To examine the evolutionary origin and distribution of the secondary metabolism gene cluster, we located and screened the biosynthetic and transport-related genes and regions of gene clusters using the LS-BSR tool [65].

Genome mining of LanM-like enzymes

To identify LanM-like enzymes of Paralichenicidin, PSI-BLAST searches of the NCBI non-redundant protein database were performed using the LanM protein sequences as the query. Hits were selected with E-values lower than 1e-6.

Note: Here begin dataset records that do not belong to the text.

-- ==== Sys2Proof/Machine/Params.lean ====
section
/-! DEFINITION. The fixed parameters of R4 (the two OPEN ones are in Config). -/

namespace Sys2Proof.Machine

/-- ADDR, the address byte of every outbound frame. -/
def addr : Byte := 0x00

/-- SOF and EOF, the start and stop marker. -/
def marker : Byte := 0x7E

/-- ESC_BYTE, the first byte of every escape sequence. -/
def escByte : Byte := 0x7D

/-- N_MEAS, logical length of the measurement response. -/
abbrev nMeas : Nat := 47

/-- N_INFO, logical length of a device-information response. -/
abbrev nInfo : Nat := 24

/-- N_FW, logical length of the firmware-version response. -/
abbrev nFw : Nat := 14

/-- HDR, header bytes sliced off a response. -/
abbrev hdr : Nat := 5

/-- TRL, trailer bytes sliced off a response. -/
abbrev trl : Nat := 2

/-- P_MEAS, the measurement payload's bytes. -/
abbrev pMeas : Nat := 40

/-- P_INFO, the device-information payload's bytes, also the capacity of STR. -/
abbrev pInfo : Nat := 17

/-- P_FW, the firmware payload's bytes. -/
abbrev pFw : Nat := 7

/-- MAX_DATA, the largest data field of an outbound frame (D19). -/
abbrev maxData : Nat := 255

end Sys2Proof.Machine
end

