-- ==== Sys2Proof/WellFormed.lean ====
section
/-! DEFINITION. When an instruction term stands for words of the table: a response row has exactly the logical
length N of its format (R76, R77, R78). Nothing else is checked, because the framer examines no other byte (R86). -/

namespace Sys2Proof

/-- The instruction's operand has the length its format fixes. -/
def WellFormed : Instr → Bool
  | .start | .stop | .readValues | .readProductType | .readSerialNumber | .readFirmwareVersion => true
  | .reservedOp6 | .reservedOp7 => true
  | .respMeasurement f => f.length == 47
  | .respDeviceInfo f => f.length == 24
  | .respFirmware f => f.length == 14
  | .esc7E | .esc7D | .esc11 | .esc13 => true

end Sys2Proof
end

Analysis for positive selection

MEGA [55] was used to construct maximum likelihood phylogenetic trees with the GTR model of nucleotide substitution for the core peptide coding region of LanA1 and LanA2. The resulting ML trees were applied to subsequent selection analysis. Positive selection was assessed in the program codeml in the PAMLX [42]. Positive selection in coding regions can be estimated by calculating the ratio of the nonsynonymous substitution rate to the synonymous substitution rate (dN/dS, represented by the omerga parameter in codeml.). The likelihood ratio test (LRT) were then carried out to infer the occurrence of core peptide coding region under positive selection pressure through two different comparisons of model M1 (neutral) with model M2 (selection) and model M7 (neutral) with model M8 (selection). P values were determined from the LRT scores calculated by the module Chi-square of the PAMLX [42].